START PROVIDED ENTRIES
-- ==== Sys2Proof/Config.lean ====
section
/-! DEFINITION. The implementation parameters of RCC-CTL (00_scope.md R8) and its one free value,
the HSI calibration byte (93_implementation_defined.md U6). -/

namespace Sys2Proof

/-- One value for each of the four buses: the four ENR registers and their parameters
(`NUM_BUSES` = 4, R8). -/
structure PerBus (α : Type) where
  bus0 : α
  bus1 : α
  bus2 : α
  bus3 : α
  deriving DecidableEq, Repr

/-- `P_SOURCE` (R9): where PLL_CONFIG takes the output divider from. -/
inductive PSource where
  /-- `FROM_M`, the default: the divider is the operand M. -/
  | fromM
  /-- `FROM_P`: the divider is the operand P. -/
  | fromP
  deriving DecidableEq, Repr

/-- The parameters a model of RCC-CTL takes (R8). They are fixed for a machine: State carries them
in one field that no step writes. -/
structure Params where
  /-- `P_SOURCE` (R9). -/
  pSource : PSource
  /-- `WAIT_BOUND` (R10): `none` is NONE, `some k` gives up after k failed polls. -/
  waitBound : Option Nat
  /-- `PLLI2S_ON_BIT`: the CR bit that enables PLLI2S; the ready bit is the next one (R26). -/
  plli2sOnBit : Nat
  /-- `PLLSAI_ON_BIT`: the CR bit that enables PLLSAI; the ready bit is the next one (R26). -/
  pllsaiOnBit : Nat
  /-- `RCC_BASE`. -/
  rccBase : Word
  /-- `ENR_OFFSET[b]`. -/
  enrOffset : PerBus Nat
  /-- `CR_RESET_OTHER`; bits [15:8] are drawn at each reset instead (R35, U6). -/
  crResetOther : Word
  /-- `PLLCFGR_RESET_OTHER`. -/
  pllcfgrResetOther : Word
  /-- `CFGR_RESET_OTHER`. -/
  cfgrResetOther : Word
  /-- `ENR_RESET[b]`. -/
  enrReset : PerBus Word
  deriving DecidableEq, Repr

/-- The defaults and suggestions of R8. The values that R8 marks OPEN are general knowledge of the
STM32F446 there (PRESUMED, log entry 3). -/
def Params.suggested : Params where
  pSource := .fromM
  waitBound := none
  plli2sOnBit := 26
  pllsaiOnBit := 28
  rccBase := 0x40023800#32
  enrOffset := { bus0 := 0x30, bus1 := 0x34, bus2 := 0x38, bus3 := 0x40 }
  crResetOther := 0x00000080#32
  pllcfgrResetOther := 0x24000000#32
  cfgrResetOther := 0#32
  enrReset := { bus0 := 0x00100000#32, bus1 := 0#32, bus2 := 0#32, bus3 := 0#32 }

/-- The CR bits whose place the spec fixes: HSION, HSIRDY, HSEON, HSERDY, HSEBYP, PLLON and PLLRDY
(10_state.md R25). -/
def fixedCrBits : List Nat := [0, 1, 16, 17, 18, 24, 25]

/-- R8's condition on an OPEN enable bit b: b is in 0..30, and b and b+1 are none of the fixed CR
bits (90_conflicts.md C7). -/
structure LegalOnBit (b : Nat) : Prop where
  inRange : b ≤ 30
  onFree : b ∉ fixedCrBits
  rdyFree : b + 1 ∉ fixedCrBits

/-- R8's condition on one ENR offset: a multiple of 4 that is not the offset of CR, PLLCFGR or
CFGR. -/
structure LegalOffset (o : Nat) : Prop where
  aligned : o % 4 = 0
  notFixed : o ∉ [0x00, 0x04, 0x08]

/-- The parameter values R8 admits. -/
structure Params.Legal (p : Params) : Prop where
  /-- `WAIT_BOUND = k` needs k ≥ 1. -/
  waitBound : p.waitBound ≠ some 0
  plli2s : LegalOnBit p.plli2sOnBit
  pllsai : LegalOnBit p.pllsaiOnBit
  /-- The bit pairs of PLLI2S and PLLSAI are disjoint. -/
  disjoint : p.plli2sOnBit ≠ p.pllsaiOnBit ∧ p.plli2sOnBit + 1 ≠ p.pllsaiOnBit ∧
    p.pllsaiOnBit + 1 ≠ p.plli2sOnBit
  /-- `RCC_BASE` is a multiple of 4. -/
  base : p.rccBase.toNat % 4 = 0
  offset0 : LegalOffset p.enrOffset.bus0
  offset1 : LegalOffset p.enrOffset.bus1
  offset2 : LegalOffset p.enrOffset.bus2
  offset3 : LegalOffset p.enrOffset.bus3
  /-- The four ENR offsets are distinct. -/
  distinct : [p.enrOffset.bus0, p.enrOffset.bus1, p.enrOffset.bus2, p.enrOffset.bus3].Nodup

/-- The HSI calibration byte CR[15:8] that the `n`-th reset draws: a free value, of which nothing is
known (10_state.md R35; U6 "a draw of 8 bits at reset, fixed afterwards"; log entry 4). -/
opaque Config.hsiCal : Nat → BitVec 8

end Sys2Proof
end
END PROVIDED ENTRIES
WHAT THE TASK ASKS |
In the listing above, find the line containing "pSource := .fromM" and the line containing "inRange : b ≤ 30", then quote both, plus every line between them, exactly as written.

RESULT BELOW |
  pSource := .fromM
  waitBound := none
  plli2sOnBit := 26
  pllsaiOnBit := 28
  rccBase := 0x40023800#32
  enrOffset := { bus0 := 0x30, bus1 := 0x34, bus2 := 0x38, bus3 := 0x40 }
  crResetOther := 0x00000080#32
  pllcfgrResetOther := 0x24000000#32
  cfgrResetOther := 0#32
  enrReset := { bus0 := 0x00100000#32, bus1 := 0#32, bus2 := 0#32, bus3 := 0#32 }

/-- The CR bits whose place the spec fixes: HSION, HSIRDY, HSEON, HSERDY, HSEBYP, PLLON and PLLRDY
(10_state.md R25). -/
def fixedCrBits : List Nat := [0, 1, 16, 17, 18, 24, 25]

/-- R8's condition on an OPEN enable bit b: b is in 0..30, and b and b+1 are none of the fixed CR
bits (90_conflicts.md C7). -/
structure LegalOnBit (b : Nat) : Prop where
  inRange : b ≤ 30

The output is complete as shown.